=== Section Start ===

abbrev LEGEND_ID : Nat := 0x0000
abbrev LEGEND_SUBSYS : Nat := 0x0004
abbrev LEGEND_CLASS_REV : Nat := 0x0008
abbrev LEGEND_IDCODE : Nat := 0x000C
abbrev LEGEND_CAPS : Nat := 0x0010
abbrev LEGEND_PROTO : Nat := 0x0014
abbrev LEGEND_SERIAL_LO : Nat := 0x0018
abbrev LEGEND_SERIAL_HI : Nat := 0x001C
abbrev LEGEND_SCRATCH : Nat := 0x0020
abbrev HOST_STATUS : Nat := 0x0400
abbrev HOST_FAULT : Nat := 0x0404
abbrev HOST_FAULT_ADDR_LO : Nat := 0x0408
abbrev HOST_FAULT_ADDR_HI : Nat := 0x040C
abbrev HOST_TRACE_CTRL : Nat := 0x0410
abbrev HOST_TIMED : Nat := 0x0414
abbrev HOST_TABLE_OK : Nat := 0x0418
abbrev HOST_RING_BASE_LO (n : Nat) : Nat := 0x0440 + 0x20 * n
abbrev HOST_RING_BASE_HI (n : Nat) : Nat := 0x0444 + 0x20 * n
abbrev HOST_RING_CFG (n : Nat) : Nat := 0x0448 + 0x20 * n
abbrev HOST_RING_PI (n : Nat) : Nat := 0x044C + 0x20 * n
abbrev HOST_RING_CI (n : Nat) : Nat := 0x0450 + 0x20 * n
abbrev HOST_RING_STATE (n : Nat) : Nat := 0x0454 + 0x20 * n
abbrev HOST_CMDS : Nat := 0x0500
abbrev HOST_DMA_TRANSIENT : Nat := 0x0504
abbrev HOST_DMA_FAULTS : Nat := 0x0508
abbrev HOST_DB_REJECT : Nat := 0x050C
abbrev HOST_TRACE_DROP : Nat := 0x0510
abbrev HOST_TABLE_TRANSIENT : Nat := 0x0514
abbrev HOST_TABLEAU_DROP : Nat := 0x0518
abbrev IRQ_TARGET (n : Nat) : Nat := 0x0800 + 0x4 * n
abbrev IRQ_MASK (n : Nat) : Nat := 0x0900 + 0x4 * n
abbrev IRQ_CTRL : Nat := 0x0920
abbrev IRQ_STATUS : Nat := 0x0924
abbrev IRQ_PEND (n : Nat) : Nat := 0x0928 + 0x4 * n
abbrev IRQ_SERVICE (n : Nat) : Nat := 0x0930 + 0x4 * n
abbrev IRQ_EOI : Nat := 0x0938
abbrev IRQ_MSGS : Nat := 0x0940
abbrev IRQ_EOI_BAD : Nat := 0x0944
abbrev IRQ_SP_DROP : Nat := 0x0948
abbrev IRQ_SP_EVENTS : Nat := 0x094C
abbrev IRQ_SRCPEND (n : Nat) : Nat := 0x0960 + 0x4 * n
abbrev IRQ_SP_LOG_LO (n : Nat) : Nat := 0x0980 + 0x8 * n
abbrev IRQ_SP_LOG_HI (n : Nat) : Nat := 0x0984 + 0x8 * n
abbrev IRQ_VEC (n : Nat) : Nat := 0x0A00 + 0x4 * n
abbrev EVENT_SINK_IN (n : Nat) : Nat := 0x0C00 + 0x4 * n
abbrev EVENT_SINK_CFG (n : Nat) : Nat := 0x0D00 + 0x4 * n
abbrev EVENT_SINK_COUNT (n : Nat) : Nat := 0x0E00 + 0x4 * n
abbrev EVENT_RECORD (n : Nat) : Nat := 0x0F00 + 0x4 * n
abbrev EVENT_STATUS : Nat := 0x0F20
abbrev EVENT_REC_SEQ : Nat := 0x0F24
abbrev EVENT_REC_DROP : Nat := 0x0F28
abbrev EVENT_HOLD_DROP : Nat := 0x0F2C
abbrev EVENT_WIN_LOST : Nat := 0x0F30
abbrev CLOCK_CTRL : Nat := 0x1000
abbrev CLOCK_STATUS : Nat := 0x1004
abbrev CLOCK_PLL (n : Nat) : Nat := 0x1008 + 0x4 * n
abbrev CLOCK_MEMO : Nat := 0x1014
abbrev CLOCK_XTAL : Nat := 0x1018
abbrev CLOCK_SAFE : Nat := 0x101C
abbrev CLOCK_UNLOCKS : Nat := 0x1080
abbrev CLOCK_RELOCKS : Nat := 0x1084
abbrev CLOCK_HOPS : Nat := 0x1088
abbrev POWER_STATUS : Nat := 0x1400
abbrev POWER_RESET_CAUSE : Nat := 0x1404
abbrev POWER_RESET : Nat := 0x1408
abbrev POWER_TEMP : Nat := 0x140C
abbrev POWER_TAP : Nat := 0x1410
abbrev POWER_HOT_TIME : Nat := 0x1480
abbrev POWER_HOT_ENTRIES : Nat := 0x1484
abbrev DATUM_NOW_LO : Nat := 0x1800
abbrev DATUM_NOW_HI : Nat := 0x1804
abbrev DATUM_STATUS : Nat := 0x1808
abbrev DATUM_DISC_CTRL : Nat := 0x180C
abbrev DATUM_PPS_CFG : Nat := 0x1810
abbrev DATUM_PPS_COMP : Nat := 0x1814
abbrev DATUM_PPS_LAST_LO : Nat := 0x1818
abbrev DATUM_PPS_LAST_HI : Nat := 0x181C
abbrev DATUM_PHASE_ERR : Nat := 0x1820
abbrev DATUM_FREQ_TRIM : Nat := 0x1824
abbrev DATUM_HOLD_MAX : Nat := 0x1828
abbrev DATUM_PPS_REJECT : Nat := 0x182C
abbrev DATUM_PPS_MISS : Nat := 0x1830
abbrev DATUM_UTC_OFFSET : Nat := 0x1834
abbrev DATUM_MERGE : Nat := 0x1838
abbrev DATUM_HORIZON_LO : Nat := 0x183C
abbrev DATUM_HORIZON_HI : Nat := 0x1840
abbrev DATUM_LATE_COUNT : Nat := 0x1844
abbrev DATUM_EVIO_FUNC : Nat := 0x1848
abbrev DATUM_PPS_OUT : Nat := 0x184C
abbrev DATUM_MER_CTRL : Nat := 0x1880
abbrev DATUM_MER_STATUS : Nat := 0x1884
abbrev DATUM_MER_ASYM : Nat := 0x1888
abbrev DATUM_MER_DELAY : Nat := 0x188C
abbrev DATUM_MER_OFFSET : Nat := 0x1890
abbrev DATUM_MER_ACK_TO : Nat := 0x1894
abbrev DATUM_MER_TRANSIENT : Nat := 0x1898
abbrev DATUM_MER_CRC_ERR : Nat := 0x189C
abbrev DATUM_MER_RX_DROP : Nat := 0x18A0
abbrev DATUM_MER_DUP : Nat := 0x18A4
abbrev DATUM_MER_RXBOX_CTRL : Nat := 0x18A8
abbrev DATUM_MER_RXBOX (n : Nat) : Nat := 0x1900 + 0x4 * n
abbrev CONV_CTRL : Nat := 0x2000
abbrev CONV_STATUS : Nat := 0x2004
abbrev CONV_HAND : Nat := 0x2008
abbrev CONV_STALE : Nat := 0x200C
abbrev CONV_URGENT : Nat := 0x2010
abbrev CONV_MAP (n : Nat) : Nat := 0x2020 + 0x4 * n
abbrev CONV_OVL (n : Nat) : Nat := 0x2030 + 0x4 * n
abbrev CONV_SLOT (n : Nat) : Nat := 0x2040 + 0x4 * n
abbrev CONV_TRANSIENT : Nat := 0x2080
abbrev CONV_HANDOVERS : Nat := 0x2084
abbrev CONV_URGENT_DROP : Nat := 0x2088
abbrev CONV_REQUEUE : Nat := 0x208C
abbrev CONV_MISSING : Nat := 0x2090
abbrev CONV_CLIP : Nat := 0x2094
abbrev CONV_LAST (n : Nat) : Nat := 0x2100 + 0x4 * n
abbrev COMP_CFG (n : Nat) : Nat := 0x2400 + 0x4 * n
abbrev COMP_STATE : Nat := 0x2480
abbrev COMP_LATCH : Nat := 0x2484
abbrev COMP_TEST_CTRL : Nat := 0x2488
abbrev COMP_TEST_SEL : Nat := 0x248C
abbrev COMP_TEST_RESULT : Nat := 0x2490
abbrev COMP_TEST_SKIP : Nat := 0x2494
abbrev COMP_STATUS : Nat := 0x2498
abbrev WING_CTRL : Nat := 0x2800
abbrev WING_DELTA : Nat := 0x2804
abbrev WING_STATUS : Nat := 0x2808
abbrev WING_TRAIN (n : Nat) : Nat := 0x2810 + 0x4 * n
abbrev WING_LAT (n : Nat) : Nat := 0x2820 + 0x4 * n
abbrev WING_CRC_ERR (n : Nat) : Nat := 0x2830 + 0x4 * n
abbrev WING_CODE_ERR (n : Nat) : Nat := 0x2840 + 0x4 * n
abbrev WING_TRANSIENT (n : Nat) : Nat := 0x2850 + 0x4 * n
abbrev WING_LATE_CUE (n : Nat) : Nat := 0x2860 + 0x4 * n
abbrev WING_CELL (n : Nat) : Nat := 0x2C00 + 0x4 * n
abbrev WING_DELAY (n : Nat) : Nat := 0x2E00 + 0x4 * n
abbrev CUR_CTRL : Nat := 0x3000
abbrev CUR_STATUS : Nat := 0x3004
abbrev CUR_LAW : Nat := 0x3008
abbrev CUR_BAND_CFG : Nat := 0x300C
abbrev CUR_BAND_LIM : Nat := 0x3010
abbrev CUR_BAND_INIT : Nat := 0x3014
abbrev CUR_FE : Nat := 0x3018
abbrev CUR_RAMPZ : Nat := 0x301C
abbrev CUR_STAR : Nat := 0x3020
abbrev CUR_BAND (n : Nat) : Nat := 0x3024 + 0x4 * n
abbrev CUR_FSW (n : Nat) : Nat := 0x3030 + 0x4 * n
abbrev CUR_LEVEL (n : Nat) : Nat := 0x3040 + 0x4 * n
abbrev CUR_ERR (n : Nat) : Nat := 0x3050 + 0x4 * n
abbrev CUR_VN_RES : Nat := 0x3060
abbrev CUR_STEPS : Nat := 0x3080
abbrev CUR_DEFICIT : Nat := 0x3084
abbrev CUR_FAST : Nat := 0x3088
abbrev CUR_FAST_MERGED : Nat := 0x308C
abbrev CUR_SKIP : Nat := 0x3090
abbrev CUR_SAT_COUNT : Nat := 0x3094
abbrev CUR_FE_COUNT : Nat := 0x3098
abbrev CAST_CTRL : Nat := 0x3400
abbrev CAST_STATUS : Nat := 0x3404
abbrev CAST_DWELL : Nat := 0x3408
abbrev CAST_AGE_LIMIT : Nat := 0x340C
abbrev CAST_DEF : Nat := 0x3410
abbrev CAST_ZS : Nat := 0x3414
abbrev CAST_READMIT : Nat := 0x3418
abbrev CAST_PHASE (n : Nat) : Nat := 0x3420 + 0x4 * n
abbrev CAST_COOL : Nat := 0x3430
abbrev CAST_MOVES : Nat := 0x3480
abbrev CAST_SHORT : Nat := 0x3484
abbrev CAST_RELAX : Nat := 0x3488
abbrev CAST_STARVED : Nat := 0x348C
abbrev CAST_ZS_STEPS : Nat := 0x3490
abbrev CAST_ZS_MISS : Nat := 0x3494
abbrev CAST_OUT : Nat := 0x3498
abbrev CAST_TAKEOVER : Nat := 0x349C
abbrev CAST_HOT : Nat := 0x34A0
abbrev CAST_QUEUE_WAIT : Nat := 0x34A4
abbrev CAST_QUEUE_FULL : Nat := 0x34A8
abbrev CAST_CELL (n : Nat) : Nat := 0x3600 + 0x4 * n
abbrev CELLPWR_CTRL : Nat := 0x3800
abbrev CELLPWR_STATUS : Nat := 0x3804
abbrev CELLPWR_BAL : Nat := 0x3808
abbrev CELLPWR_ZS : Nat := 0x380C
abbrev CELLPWR_SCAN : Nat := 0x3810
abbrev CELLPWR_DUMP : Nat := 0x3814
abbrev CELLPWR_DUMP_TIME : Nat := 0x3818
abbrev CELLPWR_DUMP_CLR : Nat := 0x381C
abbrev CELLPWR_PLIM : Nat := 0x3820
abbrev CELLPWR_PDEM : Nat := 0x3824
abbrev CELLPWR_ZSDEM : Nat := 0x3828
abbrev CELLPWR_PHASE (n : Nat) : Nat := 0x3830 + 0x4 * n
abbrev CELLPWR_SCANS : Nat := 0x3880
abbrev CELLPWR_PROBES : Nat := 0x3884
abbrev CELLPWR_ABORTS : Nat := 0x3888
abbrev CELLPWR_DUMP_ONS : Nat := 0x388C
abbrev CELLPWR_CELL (n : Nat) : Nat := 0x3A00 + 0x4 * n
abbrev GRID_CTRL : Nat := 0x3C00
abbrev GRID_STATUS : Nat := 0x3C04
abbrev GRID_NOM : Nat := 0x3C08
abbrev GRID_ILIM : Nat := 0x3C0C
abbrev GRID_RAMP : Nat := 0x3C10
abbrev GRID_BEAR_CFG : Nat := 0x3C14
abbrev GRID_PASSIVE : Nat := 0x3C18
abbrev GRID_ANGLE : Nat := 0x3C20
abbrev GRID_FREQ : Nat := 0x3C24
abbrev GRID_ROCOF : Nat := 0x3C28
abbrev GRID_VSEQ : Nat := 0x3C2C
abbrev GRID_VLEVEL : Nat := 0x3C30
abbrev GRID_PQ_REF : Nat := 0x3C34
abbrev GRID_DIST_V : Nat := 0x3C38
abbrev GRID_DIST_F : Nat := 0x3C3C
abbrev GRID_VERDICT : Nat := 0x3C40
abbrev GRID_ISL : Nat := 0x3C44
abbrev GRID_CESS_COUNT : Nat := 0x3C50
abbrev GRID_TRIP_COUNT : Nat := 0x3C54
abbrev GRID_ISL_COUNT : Nat := 0x3C58
abbrev GRID_SIG_MISS : Nat := 0x3C5C
abbrev GRID_INPUT_MISS : Nat := 0x3C60
abbrev METER_CTRL : Nat := 0x4000
abbrev METER_STATUS : Nat := 0x4004
abbrev METER_CFG : Nat := 0x4008
abbrev METER_QUANTUM : Nat := 0x400C
abbrev METER_SEQ : Nat := 0x4010
abbrev METER_OLDEST : Nat := 0x4014
abbrev METER_ATLAS : Nat := 0x4018
abbrev METER_KEY_ID : Nat := 0x401C
abbrev METER_OPEN_LO : Nat := 0x4020
abbrev METER_OPEN_HI : Nat := 0x4024
abbrev METER_OVERRUN : Nat := 0x4028
abbrev METER_SNAP_TIME_LO : Nat := 0x402C
abbrev METER_SNAP_TIME_HI : Nat := 0x4030
abbrev METER_P (n : Nat) : Nat := 0x4040 + 0x4 * n
abbrev METER_Q (n : Nat) : Nat := 0x4050 + 0x4 * n
abbrev METER_S (n : Nat) : Nat := 0x4060 + 0x4 * n
abbrev METER_VRMS (n : Nat) : Nat := 0x4070 + 0x4 * n
abbrev METER_IRMS (n : Nat) : Nat := 0x4080 + 0x4 * n
abbrev METER_PULSE (n : Nat) : Nat := 0x4090 + 0x4 * n
abbrev METER_SNAP (n : Nat) : Nat := 0x4100 + 0x4 * n
abbrev METER_SUBST : Nat := 0x4200
abbrev METER_UNMETERED : Nat := 0x4204
abbrev METER_UNPAIRED : Nat := 0x4208
abbrev METER_ATLAS_LOST : Nat := 0x420C
abbrev METER_EXPORT_WAIT : Nat := 0x4210
abbrev METER_SEAL_DEFER : Nat := 0x4214
abbrev METER_PULSE_LOST (n : Nat) : Nat := 0x4218 + 0x4 * n
abbrev CURTAIN_STATUS : Nat := 0x4800
abbrev CURTAIN_CAUSE : Nat := 0x4804
abbrev CURTAIN_HOLD : Nat := 0x4808
abbrev CURTAIN_PINS : Nat := 0x480C
abbrev CURTAIN_LAST_LO : Nat := 0x4810
abbrev CURTAIN_LAST_HI : Nat := 0x4814
abbrev CURTAIN_RAISES : Nat := 0x4820
abbrev CURTAIN_STOPS : Nat := 0x4824
abbrev CURTAIN_LOCKS : Nat := 0x4828
abbrev CURTAIN_TRANSIENT : Nat := 0x482C
abbrev CURTAIN_RESET_REFUSED : Nat := 0x4830
abbrev GUARD_CTRL : Nat := 0x4C00
abbrev GUARD_CFG : Nat := 0x4C04
abbrev GUARD_BLANK : Nat := 0x4C08
abbrev GUARD_STATUS : Nat := 0x4C0C
abbrev GUARD_PINS : Nat := 0x4C10
abbrev GUARD_LOW : Nat := 0x4C14
abbrev GUARD_TRIPS : Nat := 0x4C40
abbrev GUARD_DESAT : Nat := 0x4C44
abbrev GUARD_SUPPRESS : Nat := 0x4C48
abbrev GUARD_CMD_ERR : Nat := 0x4C4C
abbrev GUARD_CLEARS : Nat := 0x4C50
abbrev GUARD_CLEAR_REFUSED : Nat := 0x4C54
abbrev GUARD_CELL (n : Nat) : Nat := 0x4E00 + 0x4 * n
abbrev PUMP_CTRL : Nat := 0x5000
abbrev PUMP_STATUS : Nat := 0x5004
abbrev PUMP_CMD : Nat := 0x5008
abbrev PUMP_SPEED : Nat := 0x500C
abbrev PUMP_MANUAL : Nat := 0x5014
abbrev PUMP_SECTOR : Nat := 0x5018
abbrev PUMP_BUS : Nat := 0x501C
abbrev PUMP_PWM_PERIOD : Nat := 0x5020
abbrev PUMP_PWM_CHOP_PERIOD : Nat := 0x5024
abbrev PUMP_PWM_LOAD : Nat := 0x5028
abbrev PUMP_PWM_DUTY (n : Nat) : Nat := 0x5030 + 0x4 * n
abbrev PUMP_PWM_MARK (n : Nat) : Nat := 0x5040 + 0x4 * n
abbrev PUMP_PWM_EVT (n : Nat) : Nat := 0x5050 + 0x4 * n
abbrev PUMP_STARTS : Nat := 0x5080
abbrev PUMP_CATCHES : Nat := 0x5084
abbrev PUMP_TRANSIENT : Nat := 0x5088
abbrev PUMP_LOCKS : Nat := 0x508C
abbrev PUMP_CHOP_ACTS : Nat := 0x5090
abbrev PUMP_LOAD_OVERRUN : Nat := 0x5094
abbrev GHOST_CFG : Nat := 0x5400
abbrev GHOST_STATUS : Nat := 0x5404
abbrev GHOST_LEVELS : Nat := 0x5408
abbrev GHOST_MPP : Nat := 0x540C
abbrev GHOST_KEEPER : Nat := 0x5410
abbrev GHOST_OUT_START_LO : Nat := 0x5420
abbrev GHOST_OUT_START_HI : Nat := 0x5424
abbrev GHOST_OUT_END_LO : Nat := 0x5428
abbrev GHOST_OUT_END_HI : Nat := 0x542C
abbrev GHOST_OUT_ERR : Nat := 0x5430
abbrev GHOST_TAMP_COUNT (n : Nat) : Nat := 0x5440 + 0x4 * n
abbrev GHOST_OUTAGES : Nat := 0x5480
abbrev GHOST_PF_RIDES : Nat := 0x5484
abbrev GHOST_STORE_SEALS : Nat := 0x5488
abbrev GHOST_TLOG (n : Nat) : Nat := 0x5500 + 0x4 * n
abbrev SCRUB_CTRL : Nat := 0x5800
abbrev SCRUB_STATUS : Nat := 0x5804
abbrev SCRUB_SURVEY : Nat := 0x5808
abbrev SCRUB_SWEEP_TIME : Nat := 0x580C
abbrev SCRUB_STUCK_ADDR : Nat := 0x5810
abbrev SCRUB_UNCORR_ADDR : Nat := 0x5814
abbrev SCRUB_FAULT_SEEN : Nat := 0x5818
abbrev SCRUB_WEAR_SEL : Nat := 0x5840
abbrev SCRUB_WEAR_A_LO : Nat := 0x5844
abbrev SCRUB_WEAR_A_HI : Nat := 0x5848
abbrev SCRUB_WEAR_B_LO : Nat := 0x584C
abbrev SCRUB_WEAR_B_HI : Nat := 0x5850
abbrev SCRUB_WEAR_BYP : Nat := 0x5854
abbrev SCRUB_WEAR_DUMP : Nat := 0x5858
abbrev SCRUB_WEAR_LINE : Nat := 0x585C
abbrev SCRUB_SWEEPS : Nat := 0x5880
abbrev SCRUB_CORR : Nat := 0x5884
abbrev SCRUB_TRANSIENT : Nat := 0x5888
abbrev SCRUB_STUCK : Nat := 0x588C
abbrev SCRUB_UNCORR : Nat := 0x5890
abbrev SCRUB_SURVEY_LATE : Nat := 0x5898
abbrev SCRUB_K_OPS_A : Nat := 0x58A0
abbrev SCRUB_K_OPS_B : Nat := 0x58A4
abbrev SCRUB_K_LOAD : Nat := 0x58A8
end Reg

=== Section End ===

WHAT YOU NEED TO DO —
With the first line being the one containing "abbrev DATUM_NOW_LO : Nat := 0x1800" and the last line the one containing "abbrev DATUM_HORIZON_LO : Nat := 0x183C", transcribe exactly the lines above that fall in that range.

EXERCISE ANSWER —
abbrev DATUM_NOW_LO : Nat := 0x1800
abbrev DATUM_NOW_HI : Nat := 0x1804
abbrev DATUM_STATUS : Nat := 0x1808
abbrev DATUM_DISC_CTRL : Nat := 0x180C
abbrev DATUM_PPS_CFG : Nat := 0x1810
abbrev DATUM_PPS_COMP : Nat := 0x1814
abbrev DATUM_PPS_LAST_LO : Nat := 0x1818
abbrev DATUM_PPS_LAST_HI : Nat := 0x181C
abbrev DATUM_PHASE_ERR : Nat := 0x1820
abbrev DATUM_FREQ_TRIM : Nat := 0x1824
abbrev DATUM_HOLD_MAX : Nat := 0x1828
abbrev DATUM_PPS_REJECT : Nat := 0x182C
abbrev DATUM_PPS_MISS : Nat := 0x1830
abbrev DATUM_UTC_OFFSET : Nat := 0x1834
abbrev DATUM_MERGE : Nat := 0x1838
abbrev DATUM_HORIZON_LO : Nat := 0x183C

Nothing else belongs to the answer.